• **Exercise**
Below are some records. Copy every line in them that holds "contains".

=== Material for this task ===

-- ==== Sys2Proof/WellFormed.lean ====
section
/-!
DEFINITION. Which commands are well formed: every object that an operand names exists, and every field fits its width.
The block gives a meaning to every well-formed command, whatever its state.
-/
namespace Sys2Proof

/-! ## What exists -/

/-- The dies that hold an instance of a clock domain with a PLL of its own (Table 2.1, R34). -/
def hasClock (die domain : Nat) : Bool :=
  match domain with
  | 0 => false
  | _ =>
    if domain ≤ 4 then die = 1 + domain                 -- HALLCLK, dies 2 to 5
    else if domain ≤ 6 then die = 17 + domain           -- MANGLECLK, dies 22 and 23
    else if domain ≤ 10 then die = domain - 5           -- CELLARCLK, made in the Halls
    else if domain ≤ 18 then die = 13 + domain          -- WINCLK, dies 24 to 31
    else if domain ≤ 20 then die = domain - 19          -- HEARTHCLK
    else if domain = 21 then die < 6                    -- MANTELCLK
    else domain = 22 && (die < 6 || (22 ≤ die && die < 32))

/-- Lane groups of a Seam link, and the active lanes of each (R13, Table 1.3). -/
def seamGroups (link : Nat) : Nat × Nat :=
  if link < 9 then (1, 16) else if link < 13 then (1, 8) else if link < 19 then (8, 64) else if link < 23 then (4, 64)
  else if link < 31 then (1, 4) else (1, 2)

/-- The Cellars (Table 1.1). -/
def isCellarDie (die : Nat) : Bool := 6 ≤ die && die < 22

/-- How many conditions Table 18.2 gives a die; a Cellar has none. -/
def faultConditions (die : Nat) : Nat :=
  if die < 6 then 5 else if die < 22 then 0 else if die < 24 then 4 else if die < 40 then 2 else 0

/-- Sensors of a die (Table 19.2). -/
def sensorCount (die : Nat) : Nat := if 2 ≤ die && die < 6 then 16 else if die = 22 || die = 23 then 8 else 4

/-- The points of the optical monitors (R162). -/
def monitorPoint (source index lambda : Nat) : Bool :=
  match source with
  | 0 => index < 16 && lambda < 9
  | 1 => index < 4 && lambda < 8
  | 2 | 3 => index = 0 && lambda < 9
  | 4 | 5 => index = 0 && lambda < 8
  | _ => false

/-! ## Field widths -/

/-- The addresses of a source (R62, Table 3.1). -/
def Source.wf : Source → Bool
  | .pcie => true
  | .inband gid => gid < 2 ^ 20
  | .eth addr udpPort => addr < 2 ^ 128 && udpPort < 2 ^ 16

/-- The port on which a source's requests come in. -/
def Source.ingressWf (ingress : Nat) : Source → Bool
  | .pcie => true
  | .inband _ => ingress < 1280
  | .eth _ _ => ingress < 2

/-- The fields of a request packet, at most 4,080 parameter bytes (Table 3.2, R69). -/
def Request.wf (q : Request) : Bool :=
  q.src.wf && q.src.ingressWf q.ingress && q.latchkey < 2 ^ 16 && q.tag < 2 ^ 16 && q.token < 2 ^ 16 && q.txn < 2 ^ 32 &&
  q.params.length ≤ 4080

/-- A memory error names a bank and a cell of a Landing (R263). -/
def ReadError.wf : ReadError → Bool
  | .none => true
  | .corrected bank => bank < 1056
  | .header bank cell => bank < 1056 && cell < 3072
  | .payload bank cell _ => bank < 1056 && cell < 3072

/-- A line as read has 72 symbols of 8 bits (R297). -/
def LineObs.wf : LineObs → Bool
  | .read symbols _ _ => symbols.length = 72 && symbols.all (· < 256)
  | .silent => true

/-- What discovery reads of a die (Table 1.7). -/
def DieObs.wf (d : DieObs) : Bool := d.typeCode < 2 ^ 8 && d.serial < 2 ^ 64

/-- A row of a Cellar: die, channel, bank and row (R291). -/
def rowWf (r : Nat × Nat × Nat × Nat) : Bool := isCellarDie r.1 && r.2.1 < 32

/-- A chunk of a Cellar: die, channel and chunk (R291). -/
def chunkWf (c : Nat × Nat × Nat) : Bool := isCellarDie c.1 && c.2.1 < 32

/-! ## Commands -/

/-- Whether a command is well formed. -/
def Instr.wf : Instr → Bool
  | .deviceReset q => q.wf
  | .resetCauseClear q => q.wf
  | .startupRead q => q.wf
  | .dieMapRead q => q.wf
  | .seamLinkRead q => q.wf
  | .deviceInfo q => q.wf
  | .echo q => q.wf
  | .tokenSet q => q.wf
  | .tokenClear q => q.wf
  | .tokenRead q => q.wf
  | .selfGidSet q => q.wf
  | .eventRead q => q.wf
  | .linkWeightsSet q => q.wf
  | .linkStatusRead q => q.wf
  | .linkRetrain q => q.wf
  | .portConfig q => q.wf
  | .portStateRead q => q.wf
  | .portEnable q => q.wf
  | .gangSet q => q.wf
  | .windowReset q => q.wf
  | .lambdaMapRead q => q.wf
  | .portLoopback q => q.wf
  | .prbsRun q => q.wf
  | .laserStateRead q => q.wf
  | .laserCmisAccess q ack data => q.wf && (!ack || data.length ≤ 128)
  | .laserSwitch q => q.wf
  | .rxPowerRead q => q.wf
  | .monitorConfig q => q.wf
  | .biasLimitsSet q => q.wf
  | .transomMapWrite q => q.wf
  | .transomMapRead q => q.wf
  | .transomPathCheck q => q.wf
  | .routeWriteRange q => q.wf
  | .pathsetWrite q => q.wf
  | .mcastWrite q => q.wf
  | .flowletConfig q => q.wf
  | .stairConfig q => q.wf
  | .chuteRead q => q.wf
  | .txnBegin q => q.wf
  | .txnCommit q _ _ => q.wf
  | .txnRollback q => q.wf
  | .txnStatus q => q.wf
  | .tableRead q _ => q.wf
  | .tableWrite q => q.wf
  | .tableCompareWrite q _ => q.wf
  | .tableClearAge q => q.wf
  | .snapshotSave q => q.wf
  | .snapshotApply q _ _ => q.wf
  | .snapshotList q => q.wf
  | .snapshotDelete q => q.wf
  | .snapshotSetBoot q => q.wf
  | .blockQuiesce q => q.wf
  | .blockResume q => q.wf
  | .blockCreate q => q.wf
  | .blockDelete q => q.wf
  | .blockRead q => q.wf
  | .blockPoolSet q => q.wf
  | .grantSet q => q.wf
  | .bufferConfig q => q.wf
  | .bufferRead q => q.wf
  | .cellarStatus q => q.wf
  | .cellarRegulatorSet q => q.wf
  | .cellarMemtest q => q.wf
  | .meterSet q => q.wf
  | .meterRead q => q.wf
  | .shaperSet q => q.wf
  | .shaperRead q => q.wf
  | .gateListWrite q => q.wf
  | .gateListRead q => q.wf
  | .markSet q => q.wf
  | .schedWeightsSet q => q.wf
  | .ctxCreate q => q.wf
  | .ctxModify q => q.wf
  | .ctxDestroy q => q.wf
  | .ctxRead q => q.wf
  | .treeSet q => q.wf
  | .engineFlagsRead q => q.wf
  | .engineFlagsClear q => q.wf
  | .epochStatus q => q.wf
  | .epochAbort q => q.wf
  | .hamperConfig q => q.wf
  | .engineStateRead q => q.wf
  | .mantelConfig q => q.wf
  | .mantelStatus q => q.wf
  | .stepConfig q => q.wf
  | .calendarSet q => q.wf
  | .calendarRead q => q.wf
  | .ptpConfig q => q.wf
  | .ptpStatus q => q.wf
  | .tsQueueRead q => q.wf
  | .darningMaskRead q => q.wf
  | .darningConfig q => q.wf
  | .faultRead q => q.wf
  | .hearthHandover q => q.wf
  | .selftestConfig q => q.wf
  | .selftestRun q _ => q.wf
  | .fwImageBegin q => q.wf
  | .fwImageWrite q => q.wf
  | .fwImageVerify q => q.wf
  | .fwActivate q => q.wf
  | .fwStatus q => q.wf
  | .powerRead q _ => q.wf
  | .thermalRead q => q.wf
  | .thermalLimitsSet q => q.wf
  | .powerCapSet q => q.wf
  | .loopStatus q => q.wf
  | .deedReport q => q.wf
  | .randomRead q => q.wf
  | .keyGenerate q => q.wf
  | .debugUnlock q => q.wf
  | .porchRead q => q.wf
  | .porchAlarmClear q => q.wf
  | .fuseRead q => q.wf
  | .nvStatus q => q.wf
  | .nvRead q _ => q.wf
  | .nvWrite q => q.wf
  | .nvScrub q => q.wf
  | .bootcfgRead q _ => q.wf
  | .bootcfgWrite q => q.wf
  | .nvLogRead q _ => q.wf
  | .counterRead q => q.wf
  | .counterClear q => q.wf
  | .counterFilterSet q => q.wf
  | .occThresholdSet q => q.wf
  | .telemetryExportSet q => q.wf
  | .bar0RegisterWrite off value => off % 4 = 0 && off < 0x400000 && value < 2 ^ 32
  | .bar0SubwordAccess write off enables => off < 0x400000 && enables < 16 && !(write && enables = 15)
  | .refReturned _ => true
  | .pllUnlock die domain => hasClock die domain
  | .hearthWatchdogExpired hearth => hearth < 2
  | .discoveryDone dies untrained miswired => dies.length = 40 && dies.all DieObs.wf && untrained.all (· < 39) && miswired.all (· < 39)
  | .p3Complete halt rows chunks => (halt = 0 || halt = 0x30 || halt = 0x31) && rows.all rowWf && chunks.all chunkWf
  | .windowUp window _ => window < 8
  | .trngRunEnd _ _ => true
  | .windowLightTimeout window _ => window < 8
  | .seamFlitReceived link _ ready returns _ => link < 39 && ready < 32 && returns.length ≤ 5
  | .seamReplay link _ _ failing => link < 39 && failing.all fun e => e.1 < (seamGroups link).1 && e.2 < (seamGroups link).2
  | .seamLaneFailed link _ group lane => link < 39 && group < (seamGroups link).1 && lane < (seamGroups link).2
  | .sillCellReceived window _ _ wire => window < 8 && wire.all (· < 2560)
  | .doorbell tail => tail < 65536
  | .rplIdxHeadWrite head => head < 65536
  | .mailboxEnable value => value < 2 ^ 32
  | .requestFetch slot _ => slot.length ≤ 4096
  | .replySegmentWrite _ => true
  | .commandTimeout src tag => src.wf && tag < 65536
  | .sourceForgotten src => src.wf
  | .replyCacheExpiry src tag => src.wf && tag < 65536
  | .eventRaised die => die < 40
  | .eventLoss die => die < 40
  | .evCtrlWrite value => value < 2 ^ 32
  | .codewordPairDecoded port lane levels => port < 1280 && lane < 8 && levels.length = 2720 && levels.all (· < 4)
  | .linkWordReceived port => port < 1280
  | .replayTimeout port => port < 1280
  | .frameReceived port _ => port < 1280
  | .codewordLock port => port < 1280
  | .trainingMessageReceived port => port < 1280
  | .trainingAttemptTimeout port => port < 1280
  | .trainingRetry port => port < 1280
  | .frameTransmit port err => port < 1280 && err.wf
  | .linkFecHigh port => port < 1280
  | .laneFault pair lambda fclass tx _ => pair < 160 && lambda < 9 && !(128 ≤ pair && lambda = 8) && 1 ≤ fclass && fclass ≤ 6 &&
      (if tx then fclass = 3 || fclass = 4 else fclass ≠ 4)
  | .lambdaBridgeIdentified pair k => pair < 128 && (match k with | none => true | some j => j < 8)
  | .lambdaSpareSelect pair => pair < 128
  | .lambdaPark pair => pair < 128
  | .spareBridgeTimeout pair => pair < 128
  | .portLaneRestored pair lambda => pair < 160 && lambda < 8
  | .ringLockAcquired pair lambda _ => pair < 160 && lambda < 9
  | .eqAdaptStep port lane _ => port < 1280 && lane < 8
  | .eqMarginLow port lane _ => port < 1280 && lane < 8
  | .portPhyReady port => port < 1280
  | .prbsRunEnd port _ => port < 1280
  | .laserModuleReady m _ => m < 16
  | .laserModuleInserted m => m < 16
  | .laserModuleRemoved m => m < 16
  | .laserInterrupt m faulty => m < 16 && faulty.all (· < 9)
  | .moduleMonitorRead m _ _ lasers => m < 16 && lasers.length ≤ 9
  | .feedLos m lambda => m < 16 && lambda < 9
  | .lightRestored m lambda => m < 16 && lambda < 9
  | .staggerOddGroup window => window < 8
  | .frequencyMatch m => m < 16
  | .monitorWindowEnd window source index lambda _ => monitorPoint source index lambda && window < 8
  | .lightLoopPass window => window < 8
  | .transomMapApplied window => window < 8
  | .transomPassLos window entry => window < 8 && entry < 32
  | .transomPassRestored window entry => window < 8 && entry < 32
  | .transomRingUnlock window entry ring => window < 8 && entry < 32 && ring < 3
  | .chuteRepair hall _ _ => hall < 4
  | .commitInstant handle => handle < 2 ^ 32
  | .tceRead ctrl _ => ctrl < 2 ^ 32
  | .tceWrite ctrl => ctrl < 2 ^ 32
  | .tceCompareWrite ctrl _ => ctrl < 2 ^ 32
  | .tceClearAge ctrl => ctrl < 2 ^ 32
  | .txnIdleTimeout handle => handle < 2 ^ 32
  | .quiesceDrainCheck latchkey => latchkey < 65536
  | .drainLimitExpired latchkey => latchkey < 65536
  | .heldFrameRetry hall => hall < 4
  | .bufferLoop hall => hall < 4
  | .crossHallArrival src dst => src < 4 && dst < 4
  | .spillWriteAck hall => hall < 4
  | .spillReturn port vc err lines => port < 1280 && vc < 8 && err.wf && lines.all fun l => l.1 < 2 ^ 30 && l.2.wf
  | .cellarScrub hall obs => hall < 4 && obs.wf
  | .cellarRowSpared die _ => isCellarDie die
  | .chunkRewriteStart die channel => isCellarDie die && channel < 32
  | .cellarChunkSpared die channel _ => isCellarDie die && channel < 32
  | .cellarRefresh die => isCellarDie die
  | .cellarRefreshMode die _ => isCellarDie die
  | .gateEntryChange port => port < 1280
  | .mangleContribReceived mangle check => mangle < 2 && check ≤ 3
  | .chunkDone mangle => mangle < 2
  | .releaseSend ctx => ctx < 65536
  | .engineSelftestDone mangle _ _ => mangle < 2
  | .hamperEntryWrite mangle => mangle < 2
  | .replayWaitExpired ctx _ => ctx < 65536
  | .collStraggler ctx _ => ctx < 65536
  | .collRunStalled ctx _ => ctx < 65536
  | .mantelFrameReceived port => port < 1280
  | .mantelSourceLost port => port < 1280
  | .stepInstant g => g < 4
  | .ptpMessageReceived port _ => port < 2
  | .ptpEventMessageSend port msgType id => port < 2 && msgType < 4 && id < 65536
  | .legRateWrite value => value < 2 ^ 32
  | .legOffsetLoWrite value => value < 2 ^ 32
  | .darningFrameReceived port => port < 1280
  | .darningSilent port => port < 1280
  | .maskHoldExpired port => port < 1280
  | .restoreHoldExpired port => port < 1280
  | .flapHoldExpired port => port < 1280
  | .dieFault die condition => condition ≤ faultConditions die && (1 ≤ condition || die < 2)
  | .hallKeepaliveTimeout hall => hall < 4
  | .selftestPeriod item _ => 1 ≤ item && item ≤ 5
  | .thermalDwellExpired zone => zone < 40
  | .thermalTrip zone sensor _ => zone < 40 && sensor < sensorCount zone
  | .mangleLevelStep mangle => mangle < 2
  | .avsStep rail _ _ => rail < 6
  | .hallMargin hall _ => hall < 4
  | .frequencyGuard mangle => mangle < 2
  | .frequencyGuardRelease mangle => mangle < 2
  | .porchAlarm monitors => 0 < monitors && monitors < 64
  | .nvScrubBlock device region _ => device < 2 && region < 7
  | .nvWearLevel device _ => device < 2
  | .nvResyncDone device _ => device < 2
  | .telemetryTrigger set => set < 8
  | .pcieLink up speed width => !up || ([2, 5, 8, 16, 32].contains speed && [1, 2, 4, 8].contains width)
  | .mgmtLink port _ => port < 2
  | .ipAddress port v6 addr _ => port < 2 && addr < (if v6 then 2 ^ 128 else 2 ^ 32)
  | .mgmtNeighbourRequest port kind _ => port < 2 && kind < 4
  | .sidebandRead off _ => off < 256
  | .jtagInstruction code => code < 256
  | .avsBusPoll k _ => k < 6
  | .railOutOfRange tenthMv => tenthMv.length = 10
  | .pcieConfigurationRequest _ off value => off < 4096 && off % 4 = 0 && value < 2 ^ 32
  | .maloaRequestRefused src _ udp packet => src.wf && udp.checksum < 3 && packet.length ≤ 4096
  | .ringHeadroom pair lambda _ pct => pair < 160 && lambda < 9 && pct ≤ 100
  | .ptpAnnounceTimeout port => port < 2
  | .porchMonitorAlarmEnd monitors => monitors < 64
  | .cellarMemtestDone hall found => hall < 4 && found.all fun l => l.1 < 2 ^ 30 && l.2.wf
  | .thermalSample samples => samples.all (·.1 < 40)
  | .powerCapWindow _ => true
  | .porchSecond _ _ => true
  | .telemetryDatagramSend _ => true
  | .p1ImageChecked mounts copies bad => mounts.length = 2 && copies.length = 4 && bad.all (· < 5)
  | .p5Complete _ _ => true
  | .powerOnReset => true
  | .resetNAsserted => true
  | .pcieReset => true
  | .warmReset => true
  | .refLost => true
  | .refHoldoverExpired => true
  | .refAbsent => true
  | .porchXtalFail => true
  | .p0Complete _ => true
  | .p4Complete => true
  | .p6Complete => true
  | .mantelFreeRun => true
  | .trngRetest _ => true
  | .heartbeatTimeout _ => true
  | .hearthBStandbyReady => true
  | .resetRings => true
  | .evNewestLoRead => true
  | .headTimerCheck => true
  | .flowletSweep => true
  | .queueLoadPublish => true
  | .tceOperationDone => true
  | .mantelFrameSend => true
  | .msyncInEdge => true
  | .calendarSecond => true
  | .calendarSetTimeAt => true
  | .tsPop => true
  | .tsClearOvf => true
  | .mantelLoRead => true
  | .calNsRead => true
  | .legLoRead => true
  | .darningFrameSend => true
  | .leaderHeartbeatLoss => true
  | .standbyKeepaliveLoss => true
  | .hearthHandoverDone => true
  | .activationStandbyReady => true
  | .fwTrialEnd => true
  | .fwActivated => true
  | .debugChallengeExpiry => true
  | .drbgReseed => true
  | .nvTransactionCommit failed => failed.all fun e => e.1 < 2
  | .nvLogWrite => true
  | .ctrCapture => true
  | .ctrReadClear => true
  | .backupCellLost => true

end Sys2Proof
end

===
=== Material for this task ===

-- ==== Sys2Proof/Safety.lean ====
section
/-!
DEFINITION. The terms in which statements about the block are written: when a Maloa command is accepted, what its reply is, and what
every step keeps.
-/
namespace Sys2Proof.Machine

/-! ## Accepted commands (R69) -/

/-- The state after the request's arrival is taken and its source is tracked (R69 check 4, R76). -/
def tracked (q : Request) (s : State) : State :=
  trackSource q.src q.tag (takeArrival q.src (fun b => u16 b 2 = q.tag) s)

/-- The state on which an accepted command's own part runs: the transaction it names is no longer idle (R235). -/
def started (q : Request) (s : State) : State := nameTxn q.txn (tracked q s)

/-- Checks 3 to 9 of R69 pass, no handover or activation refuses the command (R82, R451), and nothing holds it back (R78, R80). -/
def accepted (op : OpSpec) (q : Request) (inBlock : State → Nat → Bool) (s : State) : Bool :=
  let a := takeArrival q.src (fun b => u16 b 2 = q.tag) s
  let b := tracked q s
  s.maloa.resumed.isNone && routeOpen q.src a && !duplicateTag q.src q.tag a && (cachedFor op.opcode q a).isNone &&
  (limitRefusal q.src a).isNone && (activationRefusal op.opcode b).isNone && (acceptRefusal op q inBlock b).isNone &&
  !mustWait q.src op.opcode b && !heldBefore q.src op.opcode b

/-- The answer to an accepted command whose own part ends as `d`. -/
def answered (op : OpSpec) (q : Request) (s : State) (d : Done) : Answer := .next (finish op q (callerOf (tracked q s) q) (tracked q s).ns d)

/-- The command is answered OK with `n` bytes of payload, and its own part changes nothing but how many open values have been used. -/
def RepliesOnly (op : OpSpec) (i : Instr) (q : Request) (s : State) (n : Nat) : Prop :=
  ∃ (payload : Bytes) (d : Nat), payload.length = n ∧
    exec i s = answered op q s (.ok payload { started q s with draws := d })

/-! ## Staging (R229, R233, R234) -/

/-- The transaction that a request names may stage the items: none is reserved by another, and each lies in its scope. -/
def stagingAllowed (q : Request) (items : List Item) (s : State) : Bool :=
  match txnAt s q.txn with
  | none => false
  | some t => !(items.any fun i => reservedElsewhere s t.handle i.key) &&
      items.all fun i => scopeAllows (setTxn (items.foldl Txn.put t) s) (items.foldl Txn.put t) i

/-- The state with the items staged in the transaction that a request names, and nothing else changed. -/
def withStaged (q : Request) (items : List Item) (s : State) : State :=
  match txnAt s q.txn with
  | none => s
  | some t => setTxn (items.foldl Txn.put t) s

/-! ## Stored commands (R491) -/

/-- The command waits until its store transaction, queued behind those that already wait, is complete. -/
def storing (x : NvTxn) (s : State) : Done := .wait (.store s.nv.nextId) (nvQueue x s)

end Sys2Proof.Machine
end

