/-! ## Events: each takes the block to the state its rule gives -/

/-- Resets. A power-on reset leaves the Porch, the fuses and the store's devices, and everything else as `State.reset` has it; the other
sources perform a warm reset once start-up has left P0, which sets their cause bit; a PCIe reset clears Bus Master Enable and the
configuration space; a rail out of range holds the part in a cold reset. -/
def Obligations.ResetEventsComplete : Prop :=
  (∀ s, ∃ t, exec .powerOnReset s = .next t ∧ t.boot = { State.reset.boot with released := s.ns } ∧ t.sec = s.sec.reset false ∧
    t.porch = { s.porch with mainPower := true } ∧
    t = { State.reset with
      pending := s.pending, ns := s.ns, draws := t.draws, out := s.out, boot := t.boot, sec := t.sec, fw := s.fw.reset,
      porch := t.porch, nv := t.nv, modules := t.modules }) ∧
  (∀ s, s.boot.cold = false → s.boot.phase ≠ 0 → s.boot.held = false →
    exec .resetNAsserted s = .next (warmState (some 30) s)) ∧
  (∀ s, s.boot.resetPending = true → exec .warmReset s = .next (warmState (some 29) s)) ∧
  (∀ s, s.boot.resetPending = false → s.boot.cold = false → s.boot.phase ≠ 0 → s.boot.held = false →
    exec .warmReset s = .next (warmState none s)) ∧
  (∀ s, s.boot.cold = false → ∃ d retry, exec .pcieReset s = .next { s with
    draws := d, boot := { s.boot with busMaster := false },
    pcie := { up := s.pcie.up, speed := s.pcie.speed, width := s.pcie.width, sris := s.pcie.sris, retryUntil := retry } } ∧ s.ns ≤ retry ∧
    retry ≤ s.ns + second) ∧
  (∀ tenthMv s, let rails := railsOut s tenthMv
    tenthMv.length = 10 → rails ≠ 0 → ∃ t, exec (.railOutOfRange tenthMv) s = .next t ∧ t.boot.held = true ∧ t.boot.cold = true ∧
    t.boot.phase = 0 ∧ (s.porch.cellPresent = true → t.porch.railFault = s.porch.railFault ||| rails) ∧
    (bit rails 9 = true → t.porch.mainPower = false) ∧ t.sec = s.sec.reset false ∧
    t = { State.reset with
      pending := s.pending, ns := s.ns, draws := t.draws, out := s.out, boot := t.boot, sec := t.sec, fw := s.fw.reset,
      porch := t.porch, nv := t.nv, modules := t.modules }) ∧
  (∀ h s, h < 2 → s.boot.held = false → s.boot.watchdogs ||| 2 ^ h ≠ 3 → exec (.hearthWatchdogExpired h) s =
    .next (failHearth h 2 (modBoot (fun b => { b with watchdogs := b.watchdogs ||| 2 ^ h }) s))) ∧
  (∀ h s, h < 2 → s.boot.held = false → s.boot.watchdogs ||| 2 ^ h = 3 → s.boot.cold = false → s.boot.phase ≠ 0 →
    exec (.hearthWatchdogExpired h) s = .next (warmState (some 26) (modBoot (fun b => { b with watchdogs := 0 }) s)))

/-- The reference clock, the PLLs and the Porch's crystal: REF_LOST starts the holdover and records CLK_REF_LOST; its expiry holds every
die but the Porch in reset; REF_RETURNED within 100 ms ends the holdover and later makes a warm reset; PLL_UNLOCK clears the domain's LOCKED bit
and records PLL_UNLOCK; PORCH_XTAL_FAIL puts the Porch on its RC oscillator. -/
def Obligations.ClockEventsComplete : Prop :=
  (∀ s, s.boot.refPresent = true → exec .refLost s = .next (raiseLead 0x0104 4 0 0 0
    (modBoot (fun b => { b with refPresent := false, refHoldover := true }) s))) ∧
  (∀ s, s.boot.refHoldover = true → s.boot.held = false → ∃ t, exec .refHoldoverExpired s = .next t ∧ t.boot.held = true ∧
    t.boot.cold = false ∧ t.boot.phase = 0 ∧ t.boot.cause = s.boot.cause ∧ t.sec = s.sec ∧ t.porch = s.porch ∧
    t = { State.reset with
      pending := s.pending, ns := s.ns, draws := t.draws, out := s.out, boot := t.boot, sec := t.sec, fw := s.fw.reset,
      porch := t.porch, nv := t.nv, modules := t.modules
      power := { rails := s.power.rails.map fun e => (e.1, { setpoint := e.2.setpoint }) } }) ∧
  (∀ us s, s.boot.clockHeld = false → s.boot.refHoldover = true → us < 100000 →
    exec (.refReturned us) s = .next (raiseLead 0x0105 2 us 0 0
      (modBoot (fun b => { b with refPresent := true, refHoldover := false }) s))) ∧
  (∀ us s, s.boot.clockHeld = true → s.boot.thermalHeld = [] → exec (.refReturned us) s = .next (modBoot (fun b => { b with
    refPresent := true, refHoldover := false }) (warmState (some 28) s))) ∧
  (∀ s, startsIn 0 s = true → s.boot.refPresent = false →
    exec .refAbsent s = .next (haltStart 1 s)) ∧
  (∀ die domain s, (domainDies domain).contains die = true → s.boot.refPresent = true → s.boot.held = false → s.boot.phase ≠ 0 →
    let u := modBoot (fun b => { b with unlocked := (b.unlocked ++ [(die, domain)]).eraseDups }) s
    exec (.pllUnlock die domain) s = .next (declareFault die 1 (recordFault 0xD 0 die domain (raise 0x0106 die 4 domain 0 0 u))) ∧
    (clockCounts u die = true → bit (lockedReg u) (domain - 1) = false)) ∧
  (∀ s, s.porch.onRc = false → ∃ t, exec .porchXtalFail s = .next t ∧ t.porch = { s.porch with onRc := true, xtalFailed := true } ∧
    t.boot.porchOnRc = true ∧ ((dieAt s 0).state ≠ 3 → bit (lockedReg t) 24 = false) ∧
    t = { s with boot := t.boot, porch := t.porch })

===

• **Exercise output**
  | .pcieLink up speed width => !up || ([2, 5, 8, 16, 32].contains speed && [1, 2, 4, 8].contains width)
  (∀ die domain s, (domainDies domain).contains die = true → s.boot.refPresent = true → s.boot.held = false → s.boot.phase ≠ 0 →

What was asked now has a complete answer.